• EXERCISE DESCRIPTION
All lines of the listing that contain "withScript" should be shown in full.

• INPUT RECORDS
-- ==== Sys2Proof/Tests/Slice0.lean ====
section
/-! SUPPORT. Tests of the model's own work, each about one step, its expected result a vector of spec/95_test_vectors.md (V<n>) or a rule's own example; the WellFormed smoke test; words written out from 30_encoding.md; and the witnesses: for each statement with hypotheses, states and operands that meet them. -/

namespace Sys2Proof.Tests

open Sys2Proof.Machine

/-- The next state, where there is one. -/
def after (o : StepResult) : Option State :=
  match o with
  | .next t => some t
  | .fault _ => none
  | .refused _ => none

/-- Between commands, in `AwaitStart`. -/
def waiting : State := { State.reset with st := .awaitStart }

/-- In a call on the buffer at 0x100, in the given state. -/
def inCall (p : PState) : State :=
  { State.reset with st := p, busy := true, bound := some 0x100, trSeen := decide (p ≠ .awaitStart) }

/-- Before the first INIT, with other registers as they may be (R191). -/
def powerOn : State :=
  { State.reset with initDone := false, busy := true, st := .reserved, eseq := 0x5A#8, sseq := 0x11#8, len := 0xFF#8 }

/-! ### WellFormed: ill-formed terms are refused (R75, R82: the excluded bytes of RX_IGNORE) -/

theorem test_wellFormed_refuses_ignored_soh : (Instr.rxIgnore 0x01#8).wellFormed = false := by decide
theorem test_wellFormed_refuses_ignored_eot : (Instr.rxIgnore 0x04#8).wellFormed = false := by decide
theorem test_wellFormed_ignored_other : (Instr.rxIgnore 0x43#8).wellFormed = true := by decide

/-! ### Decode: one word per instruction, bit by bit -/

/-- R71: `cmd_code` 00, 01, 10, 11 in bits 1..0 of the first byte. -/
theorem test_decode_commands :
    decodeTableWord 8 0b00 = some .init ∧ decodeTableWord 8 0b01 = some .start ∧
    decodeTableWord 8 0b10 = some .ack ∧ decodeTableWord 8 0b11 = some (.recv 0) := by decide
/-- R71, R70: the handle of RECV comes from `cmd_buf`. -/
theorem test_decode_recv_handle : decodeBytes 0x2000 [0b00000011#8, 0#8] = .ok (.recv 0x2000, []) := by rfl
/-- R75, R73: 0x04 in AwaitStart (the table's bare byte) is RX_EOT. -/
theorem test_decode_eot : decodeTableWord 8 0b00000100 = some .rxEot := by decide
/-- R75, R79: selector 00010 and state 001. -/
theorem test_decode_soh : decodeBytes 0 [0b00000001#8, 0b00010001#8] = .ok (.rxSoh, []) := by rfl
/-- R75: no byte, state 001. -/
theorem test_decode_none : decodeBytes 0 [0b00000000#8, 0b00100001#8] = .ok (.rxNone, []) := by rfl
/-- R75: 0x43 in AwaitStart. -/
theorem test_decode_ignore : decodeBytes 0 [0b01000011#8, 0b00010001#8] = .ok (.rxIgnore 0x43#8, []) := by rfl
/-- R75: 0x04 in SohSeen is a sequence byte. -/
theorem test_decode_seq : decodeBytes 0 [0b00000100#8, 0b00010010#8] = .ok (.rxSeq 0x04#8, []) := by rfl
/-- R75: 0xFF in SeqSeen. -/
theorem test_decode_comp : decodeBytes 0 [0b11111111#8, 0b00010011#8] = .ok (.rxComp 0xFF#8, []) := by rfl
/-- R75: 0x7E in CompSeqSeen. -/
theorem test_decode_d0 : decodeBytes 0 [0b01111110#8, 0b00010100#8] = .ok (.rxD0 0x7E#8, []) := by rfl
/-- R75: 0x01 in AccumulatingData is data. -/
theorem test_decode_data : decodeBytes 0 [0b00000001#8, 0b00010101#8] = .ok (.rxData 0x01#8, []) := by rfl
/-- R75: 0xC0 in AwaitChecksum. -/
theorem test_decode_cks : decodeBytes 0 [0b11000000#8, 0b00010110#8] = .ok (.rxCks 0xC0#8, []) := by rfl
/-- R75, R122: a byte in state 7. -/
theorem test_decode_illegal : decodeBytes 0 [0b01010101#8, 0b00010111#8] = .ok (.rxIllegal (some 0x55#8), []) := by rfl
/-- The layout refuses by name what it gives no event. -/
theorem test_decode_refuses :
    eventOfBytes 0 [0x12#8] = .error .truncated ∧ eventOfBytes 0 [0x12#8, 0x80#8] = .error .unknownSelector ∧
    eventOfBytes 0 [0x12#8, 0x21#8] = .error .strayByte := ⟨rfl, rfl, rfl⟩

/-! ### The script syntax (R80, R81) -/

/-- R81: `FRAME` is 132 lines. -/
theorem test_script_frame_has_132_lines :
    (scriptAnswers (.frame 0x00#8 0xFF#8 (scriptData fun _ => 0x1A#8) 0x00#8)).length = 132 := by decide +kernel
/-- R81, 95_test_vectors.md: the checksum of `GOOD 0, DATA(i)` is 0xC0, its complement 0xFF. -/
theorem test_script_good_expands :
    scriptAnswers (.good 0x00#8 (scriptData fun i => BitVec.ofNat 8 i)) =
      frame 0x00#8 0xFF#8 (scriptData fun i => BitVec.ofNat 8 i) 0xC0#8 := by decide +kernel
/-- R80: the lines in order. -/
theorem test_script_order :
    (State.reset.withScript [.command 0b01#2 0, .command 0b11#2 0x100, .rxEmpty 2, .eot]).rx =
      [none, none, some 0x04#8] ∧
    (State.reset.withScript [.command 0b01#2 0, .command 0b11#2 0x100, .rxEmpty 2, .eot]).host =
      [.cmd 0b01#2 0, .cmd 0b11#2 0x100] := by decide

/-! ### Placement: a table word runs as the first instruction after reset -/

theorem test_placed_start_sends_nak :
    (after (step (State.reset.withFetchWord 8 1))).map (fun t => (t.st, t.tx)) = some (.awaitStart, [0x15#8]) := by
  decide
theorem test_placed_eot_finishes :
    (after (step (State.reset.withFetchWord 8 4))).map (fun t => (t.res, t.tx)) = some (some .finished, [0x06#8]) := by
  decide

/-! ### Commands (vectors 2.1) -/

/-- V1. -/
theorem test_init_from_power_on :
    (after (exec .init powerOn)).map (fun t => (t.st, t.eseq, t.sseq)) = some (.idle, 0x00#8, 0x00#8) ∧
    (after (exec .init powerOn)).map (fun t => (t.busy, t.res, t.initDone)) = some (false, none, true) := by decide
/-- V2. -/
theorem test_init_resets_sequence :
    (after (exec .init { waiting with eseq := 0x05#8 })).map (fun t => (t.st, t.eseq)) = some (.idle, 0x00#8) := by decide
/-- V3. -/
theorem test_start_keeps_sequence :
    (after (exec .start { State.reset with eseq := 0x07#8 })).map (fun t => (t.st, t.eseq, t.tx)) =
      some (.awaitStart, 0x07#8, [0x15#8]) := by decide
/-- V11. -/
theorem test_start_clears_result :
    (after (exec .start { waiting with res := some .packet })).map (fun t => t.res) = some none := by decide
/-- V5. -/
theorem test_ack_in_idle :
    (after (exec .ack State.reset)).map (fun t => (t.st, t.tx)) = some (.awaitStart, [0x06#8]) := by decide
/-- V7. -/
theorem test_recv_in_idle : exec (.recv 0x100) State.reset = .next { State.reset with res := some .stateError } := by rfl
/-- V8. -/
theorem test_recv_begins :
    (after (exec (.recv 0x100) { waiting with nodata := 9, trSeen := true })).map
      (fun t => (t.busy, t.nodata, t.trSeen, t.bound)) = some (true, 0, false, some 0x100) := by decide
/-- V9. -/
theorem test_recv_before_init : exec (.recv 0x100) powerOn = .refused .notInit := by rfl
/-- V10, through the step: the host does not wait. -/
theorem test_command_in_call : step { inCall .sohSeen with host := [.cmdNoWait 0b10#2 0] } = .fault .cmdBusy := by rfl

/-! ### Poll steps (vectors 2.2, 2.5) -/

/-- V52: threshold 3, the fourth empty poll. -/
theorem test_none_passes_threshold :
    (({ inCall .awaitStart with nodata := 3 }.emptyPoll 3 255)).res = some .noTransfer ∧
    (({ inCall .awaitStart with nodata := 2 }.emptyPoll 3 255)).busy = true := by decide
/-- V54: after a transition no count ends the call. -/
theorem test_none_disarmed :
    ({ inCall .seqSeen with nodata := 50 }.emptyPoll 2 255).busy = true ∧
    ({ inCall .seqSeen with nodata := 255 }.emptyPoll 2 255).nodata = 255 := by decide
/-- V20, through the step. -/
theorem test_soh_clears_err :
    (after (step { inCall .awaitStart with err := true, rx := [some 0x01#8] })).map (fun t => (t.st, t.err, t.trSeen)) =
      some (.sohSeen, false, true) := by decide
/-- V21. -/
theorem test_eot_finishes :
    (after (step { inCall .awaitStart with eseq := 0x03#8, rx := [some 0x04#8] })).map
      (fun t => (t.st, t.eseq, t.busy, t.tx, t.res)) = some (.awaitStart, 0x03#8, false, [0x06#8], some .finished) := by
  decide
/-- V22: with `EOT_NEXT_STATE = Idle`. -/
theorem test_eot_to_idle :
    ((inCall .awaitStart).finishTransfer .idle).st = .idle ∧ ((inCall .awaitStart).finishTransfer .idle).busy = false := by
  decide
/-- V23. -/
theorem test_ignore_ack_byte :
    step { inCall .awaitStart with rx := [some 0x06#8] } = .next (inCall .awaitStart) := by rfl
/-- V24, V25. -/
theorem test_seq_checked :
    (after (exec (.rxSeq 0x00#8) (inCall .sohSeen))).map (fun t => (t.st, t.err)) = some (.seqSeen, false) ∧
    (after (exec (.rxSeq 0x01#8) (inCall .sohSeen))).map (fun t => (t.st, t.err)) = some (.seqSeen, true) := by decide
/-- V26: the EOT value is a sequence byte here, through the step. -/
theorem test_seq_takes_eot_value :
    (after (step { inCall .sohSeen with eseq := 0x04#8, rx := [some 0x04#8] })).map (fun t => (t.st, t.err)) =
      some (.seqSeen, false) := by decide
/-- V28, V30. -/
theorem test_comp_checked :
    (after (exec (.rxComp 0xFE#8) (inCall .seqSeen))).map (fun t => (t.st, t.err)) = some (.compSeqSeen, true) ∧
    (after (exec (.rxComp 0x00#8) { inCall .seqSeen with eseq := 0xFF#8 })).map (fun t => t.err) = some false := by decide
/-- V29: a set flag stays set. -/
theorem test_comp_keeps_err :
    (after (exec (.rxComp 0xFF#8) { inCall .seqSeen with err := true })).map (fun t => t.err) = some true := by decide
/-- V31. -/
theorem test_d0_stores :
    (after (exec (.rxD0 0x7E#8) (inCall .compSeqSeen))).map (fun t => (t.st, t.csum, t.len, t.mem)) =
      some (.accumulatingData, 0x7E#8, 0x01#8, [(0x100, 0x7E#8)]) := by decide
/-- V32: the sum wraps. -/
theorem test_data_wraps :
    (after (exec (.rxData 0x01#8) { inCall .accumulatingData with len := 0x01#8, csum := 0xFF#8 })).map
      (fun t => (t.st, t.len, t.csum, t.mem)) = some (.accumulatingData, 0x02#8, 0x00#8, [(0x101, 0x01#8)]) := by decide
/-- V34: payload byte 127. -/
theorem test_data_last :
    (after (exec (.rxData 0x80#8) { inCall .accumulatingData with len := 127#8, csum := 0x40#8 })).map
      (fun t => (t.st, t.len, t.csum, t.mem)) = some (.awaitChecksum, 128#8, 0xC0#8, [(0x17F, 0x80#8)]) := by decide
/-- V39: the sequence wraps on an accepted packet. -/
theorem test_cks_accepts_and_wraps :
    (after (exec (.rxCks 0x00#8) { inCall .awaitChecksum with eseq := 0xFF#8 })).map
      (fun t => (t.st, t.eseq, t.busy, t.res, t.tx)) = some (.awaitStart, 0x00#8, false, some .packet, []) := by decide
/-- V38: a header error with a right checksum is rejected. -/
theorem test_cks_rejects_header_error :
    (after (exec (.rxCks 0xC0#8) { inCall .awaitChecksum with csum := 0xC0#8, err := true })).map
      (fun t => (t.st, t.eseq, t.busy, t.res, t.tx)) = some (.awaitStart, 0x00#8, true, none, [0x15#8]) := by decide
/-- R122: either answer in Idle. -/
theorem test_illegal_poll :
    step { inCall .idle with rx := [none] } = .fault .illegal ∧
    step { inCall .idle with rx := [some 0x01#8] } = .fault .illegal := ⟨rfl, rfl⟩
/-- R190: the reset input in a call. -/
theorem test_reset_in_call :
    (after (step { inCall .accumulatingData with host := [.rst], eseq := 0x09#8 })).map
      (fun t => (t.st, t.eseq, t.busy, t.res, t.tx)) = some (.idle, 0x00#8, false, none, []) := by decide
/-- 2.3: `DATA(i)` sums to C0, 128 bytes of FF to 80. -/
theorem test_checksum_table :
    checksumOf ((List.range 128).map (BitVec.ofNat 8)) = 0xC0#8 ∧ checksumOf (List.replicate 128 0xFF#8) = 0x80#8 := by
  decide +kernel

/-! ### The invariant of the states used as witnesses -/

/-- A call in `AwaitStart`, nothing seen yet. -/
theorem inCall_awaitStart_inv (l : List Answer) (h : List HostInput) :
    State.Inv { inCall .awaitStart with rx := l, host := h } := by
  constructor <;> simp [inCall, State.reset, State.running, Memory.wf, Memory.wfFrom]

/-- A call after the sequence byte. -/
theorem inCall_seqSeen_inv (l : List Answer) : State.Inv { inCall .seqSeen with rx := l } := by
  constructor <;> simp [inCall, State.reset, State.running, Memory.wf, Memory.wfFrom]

• EXERCISE OUTPUT
    (State.reset.withScript [.command 0b01#2 0, .command 0b11#2 0x100, .rxEmpty 2, .eot]).rx =
    (State.reset.withScript [.command 0b01#2 0, .command 0b11#2 0x100, .rxEmpty 2, .eot]).host =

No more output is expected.